2. A voltage transformed as claimed in claim 1, further characterised in that a part of the profile of the input socket is provided by a portion (109, Fig. 1) of the edge of a selector element (104) projecting laterally into the input socket (103) and in that the selector element (104) is movable so that different portions (110, 111, 112) of its edge provide a part of the profile of the input socket, said portions (109, 110, 111, 112) of the edge of the selector element (104) having different shapes.
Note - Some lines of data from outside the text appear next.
-- ==== Sys2Proof/Machine/Checks.lean ====
section
/-! DEFINITION. The tables of 60_exceptions.md R181 to R190 in the spec's own form: which command makes which check,
and which fault comes first. The meanings do not use them: that they agree is a statement. -/

namespace Sys2Proof

/-- The thirteen computing commands, which need `READY = 1` (10_state.md R32, 60_exceptions.md R184). -/
def Instr.isComputing (i : Instr) : Bool :=
  match i with
  | .kappa | .cpmix | .lrot | .lreloc | .nlcomb | .cinj | .round | .perm | .absb | .absf _ | .sqz | .red
  | .recover => true
  | .init | .wrcr _ _ | .rdcr _ | .ldk _ _ _ | .ldsh _ _ _ _ | .rdsh _ _ _ | .xorl _ _ _ | .rdl _ _ | .rdrot _ _
  | .rdrc _ | .wrbuf _ _ | .wrbb _ _ | .rdbuf _ | .rddig _ | .wrdig _ _ | .rdq _ | .wrq _ _ | .rdrec _ => false

/-- The lane a command of format L or RL names (60_exceptions.md R185). -/
def Instr.laneOperands (i : Instr) : Option (Nat × Nat) :=
  match i with
  | .ldk x y _ | .ldsh _ x y _ | .rdsh _ x y | .xorl x y _ | .rdl x y | .rdrot x y => some (x, y)
  | .init | .wrcr _ _ | .rdcr _ | .rdrc _ | .kappa | .cpmix | .lrot | .lreloc | .nlcomb | .cinj | .round | .perm
  | .wrbuf _ _ | .wrbb _ _ | .rdbuf _ | .absb | .absf _ | .sqz | .rddig _ | .wrdig _ _ | .red | .rdq _ | .wrq _ _
  | .recover | .rdrec _ => none

/-- The commands that consume the round index (60_exceptions.md R187). -/
def Instr.consumesRound (i : Instr) : Bool := i == .kappa || i == .cinj || i == .round

/-- The commands of the fixed-width divider and multiplier (60_exceptions.md R188). -/
def Instr.usesReducer (i : Instr) : Bool := i == .red || i == .recover

/-- The read commands (20_memory.md R58). -/
def Instr.isRead (i : Instr) : Bool :=
  match i with
  | .rdl _ _ | .rdsh _ _ _ | .rdrot _ _ | .rdrc _ | .rdbuf _ | .rddig _ | .rdq _ | .rdrec _ | .rdcr _ => true
  | .init | .wrcr _ _ | .ldk _ _ _ | .ldsh _ _ _ _ | .xorl _ _ _ | .kappa | .cpmix | .lrot | .lreloc | .nlcomb | .cinj
  | .round | .perm | .wrbuf _ _ | .wrbb _ _ | .absb | .absf _ | .sqz | .wrdig _ _ | .red | .wrq _ _ | .recover => false

/-- The commands that read the key lane grid: "`KAPPA`, and through it `ROUND`, `PERM`, `ABSB`, `ABSF`, `SQZ`"
(10_state.md R21). -/
def Instr.readsKey (i : Instr) : Bool :=
  match i with
  | .kappa | .round | .perm | .absb | .absf _ | .sqz => true
  | .init | .wrcr _ _ | .rdcr _ | .ldk _ _ _ | .ldsh _ _ _ _ | .rdsh _ _ _ | .xorl _ _ _ | .rdl _ _ | .rdrot _ _
  | .rdrc _ | .cpmix | .lrot | .lreloc | .nlcomb | .cinj | .wrbuf _ _ | .wrbb _ _ | .rdbuf _ | .rddig _ | .wrdig _ _
  | .red | .rdq _ | .wrq _ _ | .recover | .rdrec _ => false

namespace Machine

/-- The causes of IndexRangeError, command by command (60_exceptions.md R186). -/
def outOfRange (i : Instr) (s : State) : Bool :=
  match i with
  | .wrcr n _ => n > 4
  | .rdcr n => n > 8
  | .ldsh r _ _ wd => r ≥ s.build.maxRounds || wd.toNat > 63
  | .rdsh r _ _ => r ≥ s.build.maxRounds
  | .rdrc r => r ≥ s.build.maxRounds
  | .wrbuf n _ | .rdbuf n => n > 24
  | .wrbb off wd => off > 199 || wd.toNat > 255
  | .absf n => n ≥ s.rateBytes
  | .rddig n | .wrdig n _ => n ≥ s.build.digWords
  | .rdq n | .wrq n _ | .rdrec n => n ≥ s.build.redLimbs
  | .init | .ldk _ _ _ | .xorl _ _ _ | .rdl _ _ | .rdrot _ _ | .kappa | .cpmix | .lrot | .lreloc | .nlcomb | .cinj
  | .round | .perm | .absb | .sqz | .red | .recover => false

/-- `x > 4` or `y > 4` for the lane a command names (60_exceptions.md R185). -/
def laneOutOfRange (i : Instr) : Bool :=
  match i.laneOperands with
  | some (x, y) => x > 4 || y > 4
  | none => false

/-- The fault a decoded command raises, "the first failing check in this order", or none (60_exceptions.md R190). -/
def firstFault (i : Instr) (s : State) : Option CommandFault :=
  if i = .init ∧ s.configCheck ≠ 0 then some (.configurationError s.configCheck)
  else if i.isComputing ∧ s.ready = false then some .notReady
  else if laneOutOfRange i then some .laneIndexError
  else if outOfRange i s then some .indexRangeError
  else if i.consumesRound ∧ s.ridx.toNat ≥ s.rounds.toNat then some .roundIndexError
  else if i.usesReducer ∧ s.outBits.toNat > s.build.redMaxBits then some .precisionError
  else none

end Machine

end Sys2Proof
end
3. A voltage transformer as claimed in claim 1 or 2, in which the selector element is provided as a rotary disc (104).

4. A voltage transformer as claimed in claim 1, 2 or 3, in which the transformer means comprise a multitap transformer and in which the transformer-setting-means comprise switch means (113) movable to select different taps and thereby the input/output voltage ratio of the transformer.

5. A voltage transformer as claimed in claim 4, in which the transformer-setting-means further comprise an operator movable member coupled to the switch so that operator movement of the member selects the transformer tap.

6. A voltage transformer as claimed in claim 5 and claim 3, in which the operator movable member provides the selector element.